Stendhal Syndrome. The tendency to develop a rapid heartbeat, dizziness and hallucinations when exposed to great art seems like a great exit line for tired museum-goers. But it seems particularly prevalent in Florence, Italy. An Italian psychiatrist observed it in more than 100 visitors in the 1970s and named it after the French author, who described similar symptoms upon visiting Florence in 1817. More than 100 additional cases have been documented, including some in which a particular detail of a painting seemed to bring on acute anxiety. Effects are usually temporary.

Paris Syndrome.
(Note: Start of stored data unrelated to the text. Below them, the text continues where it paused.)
/-! ### Sending (R340, R341, R347, R348, R353) -/

/-- The 32-byte header of a packet (Table 13.5). -/
def headerBytes (p : Packet) (enc : Bool) : Bytes :=
  natLe 2 (p.dstChip % 16384) ++ natLe 2 (p.srcChip % 16384) ++ natLe 1 p.type ++ natLe 1 (p.route % 32 + 32 * b2n enc) ++ natLe 2 p.ctxTag ++
  natLe 4 p.deadline ++ natLe 2 p.length ++ natLe 1 p.status ++ natLe 1 p.dstUnit ++ natLe 8 (p.offset % 2 ^ 50 + 2 ^ 50 * (p.size % 2 ^ 13)) ++
  natLe 2 p.txn ++ natLe 1 p.srcUnit ++ [0] ++ natLe 4 p.check

/-- A packet as it crosses a port: encrypted with the direction's key, and counted, on a port that is up; in the clear on a quarantined one (R353, R449). -/
def State.wire (s : State) (n vc : Nat) (p : Packet) : Bytes × State :=
  if s.portState n ≠ 3 then (headerBytes p false ++ p.body, s) else
  let x := s.port n
  let k := x.keys
  let c := k.sent.getD vc 0
  let h := headerBytes p true
  let nonce := slice k.saltTx 0 4 ++ natLe 1 vc ++ natLe 7 c
  (h ++ gcmSeal k.keyTx nonce h p.body, s.setPort n { x with keys := { k with sent := k.sent.set vc (c + 1) } })

/-- Order of two waiting packets of one class: the data class by deadline then arrival (R223, R224). -/
def State.urgency (s : State) (p : Packet) : Int := signed 32 (p.deadline + 2 ^ 32 - s.time % 2 ^ 32)

/-- A packet belongs to the service class. -/
def inService (p : Packet) : Bool := bit p.route 4

/-- The better of two candidates: virtual channel, packet, order of arrival. `floor` gives the service class its turn. -/
def State.better (s : State) (floor : Bool) (a b : Nat × Packet × Nat) : Nat × Packet × Nat :=
  let cm := fun (c : Nat × Packet × Nat) => decide (6 ≤ c.1)
  if cm a != cm b then (if cm a then a else b)
  else if cm a then (if b.2.2 < a.2.2 then b else a)
  else
    let sa := inService a.2.1; let sb := inService b.2.1
    if sa != sb then (if sa == floor then a else b)
    else if !sa && s.urgency b.2.1 < s.urgency a.2.1 then b
    else if !sa && s.urgency a.2.1 < s.urgency b.2.1 then a
    else if b.2.2 < a.2.2 then b else a

/-- Packets of one class between one source unit and one destination unit keep their order (R357). -/
def QPkt.flow (q : QPkt) : List Nat := [q.p.srcChip, q.p.srcUnit, q.p.dstChip, q.p.dstUnit, packetClass q.p.type]

/-- A virtual channel of a keyed port may begin no packet: a key change waits for its KEY_ACK, or the key has served 2^32 packets less one (R450). -/
def LinkKeys.spent (k : LinkKeys) (v : Nat) : Bool := k.switchTx.isSome || decide (2 ^ 32 ≤ k.sent.getD v 0 + 1 - k.firstTx.getD v 0)

/-- Queued packets with none ahead of them that they may not pass. -/
def PortSt.fronts (x : PortSt) (v : Nat) : List (Nat × Packet × Nat) :=
  (x.queue.filter (fun q => q.vc == v && (x.queue.find? (fun r => r.flow == q.flow)).any (fun r => r.order == q.order))).map (fun q => (v, q.p, q.order))

/-- What each virtual channel could carry next: the packet under way on it, else one queued for it. -/
def PortSt.candidates (x : PortSt) (keyed : Bool) : List (Nat × Packet × Nat) :=
  ((List.range 8).map (fun v =>
    if x.credit.getD v 0 = 0 then []
    else match x.started.find? (fun t => t.vc == v) with
      | some t => [(v, t.p, t.order)]
      | none => if keyed && x.keys.spent v then [] else x.fronts v)).flatten

/-- The best of a list of candidates. -/
def State.pick (s : State) (floor : Bool) : List (Nat × Packet × Nat) → Option (Nat × Packet × Nat)
  | [] => none
  | c :: cs => some (cs.foldl (s.better floor) c)

/-- Fill a flit of one virtual channel: the packet under way, then packets that begin in it, with fuel. Answers payload, first begin, packets with bytes in
it. -/
def State.fill (s : State) (n v : Nat) (floor keyed : Bool) : Nat → Bytes → Option Nat → List (Nat × Packet) → (Bytes × Option Nat × List (Nat × Packet)) × State
  | 0, bs, st, ps => ((bs, st, ps), s)
  | k + 1, bs, st, ps =>
    let x := s.port n
    let room := 320 - bs.length
    if room = 0 then ((bs, st, ps), s) else
    match x.started.find? (fun t => t.vc == v) with
    | some t =>
      let rest := t.rest.drop room
      let others := x.started.filter (fun u => u.vc != v)
      let s := s.setPort n { x with started := if rest.isEmpty then others else others ++ [{ t with rest := rest }] }
      s.fill n v floor keyed k (bs ++ t.rest.take room) st (ps ++ [(t.order, t.p)])
    | none =>
      if keyed && x.keys.spent v then ((bs, st, ps), s) else
      match s.pick floor (x.fronts v) with
      | none => ((bs, st, ps), s)
      | some (_, p, o) =>
        let s := s.setPort n { x with queue := x.queue.filter (fun q => q.order != o) }
        let (w, s) := s.wire n v p
        let x := s.port n
        let s := s.setPort n { x with started := x.started ++ [⟨v, w, p, o⟩] }
        s.fill n v floor keyed k bs (st.or (some (bs.length / 16))) ps

/-- Credits to return in the two fields of the next flit, and what is still owed (Table 13.2). -/
def owedNow (owed : List Nat) : List (Nat × Nat) × List Nat :=
  let due := (((owed.zipIdx).filter (fun c => decide (0 < c.1))).take 2).map (fun c => (c.2, min c.1 4095))
  (due, due.foldl (fun l d => l.modify d.1 (· - d.2)) owed)

/-- Last good SEQ, which every flit sent acknowledges. -/
def PortSt.lastGood (x : PortSt) : Nat := (x.seqRx + 4095) % 4096

/-- A flit joins the port's data; 960 bytes of it make a codeword, which goes out on the lanes (R338, R339). -/
def State.sendLine (s : State) (n : Nat) (flit : Bytes) : State :=
  let x := s.port n
  let data := x.txData ++ flit
  if data.length < 960 then s.setPort n { x with txData := data } else
  let w := (lanesOf (s.getF F.lnkLanesActive n)).length
  let lanes := fecLanes w x.laneBits (fecCodeword (data.take 960))
  (s.setPort n { x with txData := data.drop 960, laneBits := lanes.map (·.2) }).emit (.line n (lanes.map (·.1)))

/-- Bytes of the control flit that a port would send now (Table 13.2). -/
def State.ctrlBytes (s : State) (n : Nat) (content : Bytes) : Bytes :=
  let x := s.port n
  flitBytes x.seqTx 0 true x.lastGood x.nak (owedNow x.owed).1 31 0 content

/-- A control flit goes out, with the acknowledgement and credits due (R341); its content begins with its kind. -/
def State.sendCtrl (s : State) (n : Nat) (content : Bytes) : State :=
  let x := s.port n
  let (due, owed) := owedNow x.owed
  ((s.setPort n { x with owed := owed }).emit (.ctrl n x.seqTx x.lastGood x.nak due content)).sendLine n (s.ctrlBytes n content)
This variation of Stendhal Syndrome primarily affects Japanese tourists; about a dozen a year experience a psychiatric breakdown in the City of Light. In the 1980s, a Japanese scientist theorized that the disorientation is brought on by the combination of exhaustion, the language barrier and difficulty some Japanese have reconciling their idealized vision of Paris with the modern reality.

Jerusalem Syndrome. Reports of visitors to Jerusalem being seized by a religious psychosis date back to the Middle Ages. In the 1930s, Israeli psychiatrists formally described the condition in which tourists assume the persona of a Biblical character and make strange pronouncements at a holy site. (In one 1969 case, an Australian tourist set fire to a local mosque, sparking a citywide riot and a 1998 film of the same name.) An article in the British Journal of Psychiatry in 2000 noted that 1,200 patients had been referred to a central mental facility with the disorder between 1980 and 1993. Some had previous mental disorders; others seemed quite sane before and later resumed normal lives. The authors warned tour guides to be alert for the disorder's seven characteristic stages: Sufferers appear agitated; seek to leave the group to tour Jerusalem alone; become obsessed with purity and cleanliness; prepare a toga-like gown "often with the aid of hotel bed linen"; shout Bible verses, then march to a holy site and deliver a confused sermon that often appeals to humankind to adopt a more moral way of life.